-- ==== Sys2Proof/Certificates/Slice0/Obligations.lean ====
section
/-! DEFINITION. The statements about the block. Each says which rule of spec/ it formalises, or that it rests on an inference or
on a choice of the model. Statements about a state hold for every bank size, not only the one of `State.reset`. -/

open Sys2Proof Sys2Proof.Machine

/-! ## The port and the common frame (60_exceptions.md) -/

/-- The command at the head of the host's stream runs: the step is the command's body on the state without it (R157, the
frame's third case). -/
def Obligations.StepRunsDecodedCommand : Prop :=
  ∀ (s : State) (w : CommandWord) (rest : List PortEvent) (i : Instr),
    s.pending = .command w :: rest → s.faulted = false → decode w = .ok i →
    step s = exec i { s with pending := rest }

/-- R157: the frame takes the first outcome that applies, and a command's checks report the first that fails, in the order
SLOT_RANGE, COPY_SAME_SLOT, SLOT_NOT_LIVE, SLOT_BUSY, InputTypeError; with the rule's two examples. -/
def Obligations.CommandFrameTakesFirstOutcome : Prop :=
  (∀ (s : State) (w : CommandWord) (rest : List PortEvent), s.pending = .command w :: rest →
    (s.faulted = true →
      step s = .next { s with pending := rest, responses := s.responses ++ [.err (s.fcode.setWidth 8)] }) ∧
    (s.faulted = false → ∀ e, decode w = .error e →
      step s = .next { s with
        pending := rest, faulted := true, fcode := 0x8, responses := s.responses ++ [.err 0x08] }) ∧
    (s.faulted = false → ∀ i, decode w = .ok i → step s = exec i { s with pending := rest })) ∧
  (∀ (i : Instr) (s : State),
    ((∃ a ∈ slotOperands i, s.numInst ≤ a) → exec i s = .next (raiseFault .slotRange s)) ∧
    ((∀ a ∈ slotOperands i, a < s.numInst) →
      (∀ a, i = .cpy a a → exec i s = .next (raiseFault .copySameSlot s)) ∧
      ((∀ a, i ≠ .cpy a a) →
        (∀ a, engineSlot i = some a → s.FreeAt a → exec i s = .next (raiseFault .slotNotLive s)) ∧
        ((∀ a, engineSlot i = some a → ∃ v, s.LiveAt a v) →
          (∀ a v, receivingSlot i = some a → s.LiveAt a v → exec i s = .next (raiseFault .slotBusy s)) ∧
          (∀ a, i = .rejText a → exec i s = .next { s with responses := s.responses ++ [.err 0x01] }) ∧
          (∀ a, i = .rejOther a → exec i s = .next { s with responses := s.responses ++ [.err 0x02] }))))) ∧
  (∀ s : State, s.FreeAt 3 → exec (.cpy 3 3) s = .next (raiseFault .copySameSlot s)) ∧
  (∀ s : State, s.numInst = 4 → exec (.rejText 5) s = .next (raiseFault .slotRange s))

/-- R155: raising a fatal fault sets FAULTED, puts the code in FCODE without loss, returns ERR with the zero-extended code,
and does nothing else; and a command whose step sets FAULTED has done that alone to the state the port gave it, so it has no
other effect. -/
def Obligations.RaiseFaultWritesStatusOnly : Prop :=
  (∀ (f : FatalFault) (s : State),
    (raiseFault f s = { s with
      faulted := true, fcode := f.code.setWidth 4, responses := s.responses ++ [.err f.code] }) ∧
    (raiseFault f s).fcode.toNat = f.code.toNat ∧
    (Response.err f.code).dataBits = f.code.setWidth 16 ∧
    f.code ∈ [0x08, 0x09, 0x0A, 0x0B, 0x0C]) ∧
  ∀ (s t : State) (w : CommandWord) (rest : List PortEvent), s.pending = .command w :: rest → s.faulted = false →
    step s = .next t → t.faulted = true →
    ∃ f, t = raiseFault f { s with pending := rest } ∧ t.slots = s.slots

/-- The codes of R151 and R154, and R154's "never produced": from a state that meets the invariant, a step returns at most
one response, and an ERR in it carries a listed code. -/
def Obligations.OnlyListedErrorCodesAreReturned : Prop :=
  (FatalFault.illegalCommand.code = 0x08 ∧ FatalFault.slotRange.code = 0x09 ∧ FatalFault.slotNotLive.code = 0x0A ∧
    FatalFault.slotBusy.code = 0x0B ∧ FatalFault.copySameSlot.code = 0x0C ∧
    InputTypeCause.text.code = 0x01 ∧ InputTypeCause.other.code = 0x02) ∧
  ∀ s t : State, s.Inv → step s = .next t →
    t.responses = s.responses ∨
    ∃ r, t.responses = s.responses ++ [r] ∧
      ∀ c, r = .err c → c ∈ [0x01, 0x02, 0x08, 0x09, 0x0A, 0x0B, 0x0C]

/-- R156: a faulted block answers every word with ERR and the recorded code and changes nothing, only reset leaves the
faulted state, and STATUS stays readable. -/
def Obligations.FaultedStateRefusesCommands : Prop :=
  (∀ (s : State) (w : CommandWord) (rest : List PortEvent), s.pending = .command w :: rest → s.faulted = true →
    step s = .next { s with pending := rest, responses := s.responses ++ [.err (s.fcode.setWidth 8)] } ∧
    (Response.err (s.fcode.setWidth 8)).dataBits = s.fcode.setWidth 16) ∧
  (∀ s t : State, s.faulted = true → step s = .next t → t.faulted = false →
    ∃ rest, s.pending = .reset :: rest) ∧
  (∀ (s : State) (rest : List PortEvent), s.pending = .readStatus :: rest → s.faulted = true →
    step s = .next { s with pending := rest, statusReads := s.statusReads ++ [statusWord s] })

----------------

Look above for the line containing "pending := rest, faulted" and the line containing "faulted := true, fcode := f.code.setWidth". Transcribe both, with the lines between them, exactly.

[RESULT FOR THIS TASK]
        pending := rest, faulted := true, fcode := 0x8, responses := s.responses ++ [.err 0x08] }) ∧
    (s.faulted = false → ∀ i, decode w = .ok i → step s = exec i { s with pending := rest })) ∧
  (∀ (i : Instr) (s : State),
    ((∃ a ∈ slotOperands i, s.numInst ≤ a) → exec i s = .next (raiseFault .slotRange s)) ∧
    ((∀ a ∈ slotOperands i, a < s.numInst) →
      (∀ a, i = .cpy a a → exec i s = .next (raiseFault .copySameSlot s)) ∧
      ((∀ a, i ≠ .cpy a a) →
        (∀ a, engineSlot i = some a → s.FreeAt a → exec i s = .next (raiseFault .slotNotLive s)) ∧
        ((∀ a, engineSlot i = some a → ∃ v, s.LiveAt a v) →
          (∀ a v, receivingSlot i = some a → s.LiveAt a v → exec i s = .next (raiseFault .slotBusy s)) ∧
          (∀ a, i = .rejText a → exec i s = .next { s with responses := s.responses ++ [.err 0x01] }) ∧
          (∀ a, i = .rejOther a → exec i s = .next { s with responses := s.responses ++ [.err 0x02] }))))) ∧
  (∀ s : State, s.FreeAt 3 → exec (.cpy 3 3) s = .next (raiseFault .copySameSlot s)) ∧
  (∀ s : State, s.numInst = 4 → exec (.rejText 5) s = .next (raiseFault .slotRange s))

/-- R155: raising a fatal fault sets FAULTED, puts the code in FCODE without loss, returns ERR with the zero-extended code,
and does nothing else; and a command whose step sets FAULTED has done that alone to the state the port gave it, so it has no
other effect. -/
def Obligations.RaiseFaultWritesStatusOnly : Prop :=
  (∀ (f : FatalFault) (s : State),
    (raiseFault f s = { s with
      faulted := true, fcode := f.code.setWidth 4, responses := s.responses ++ [.err f.code] }) ∧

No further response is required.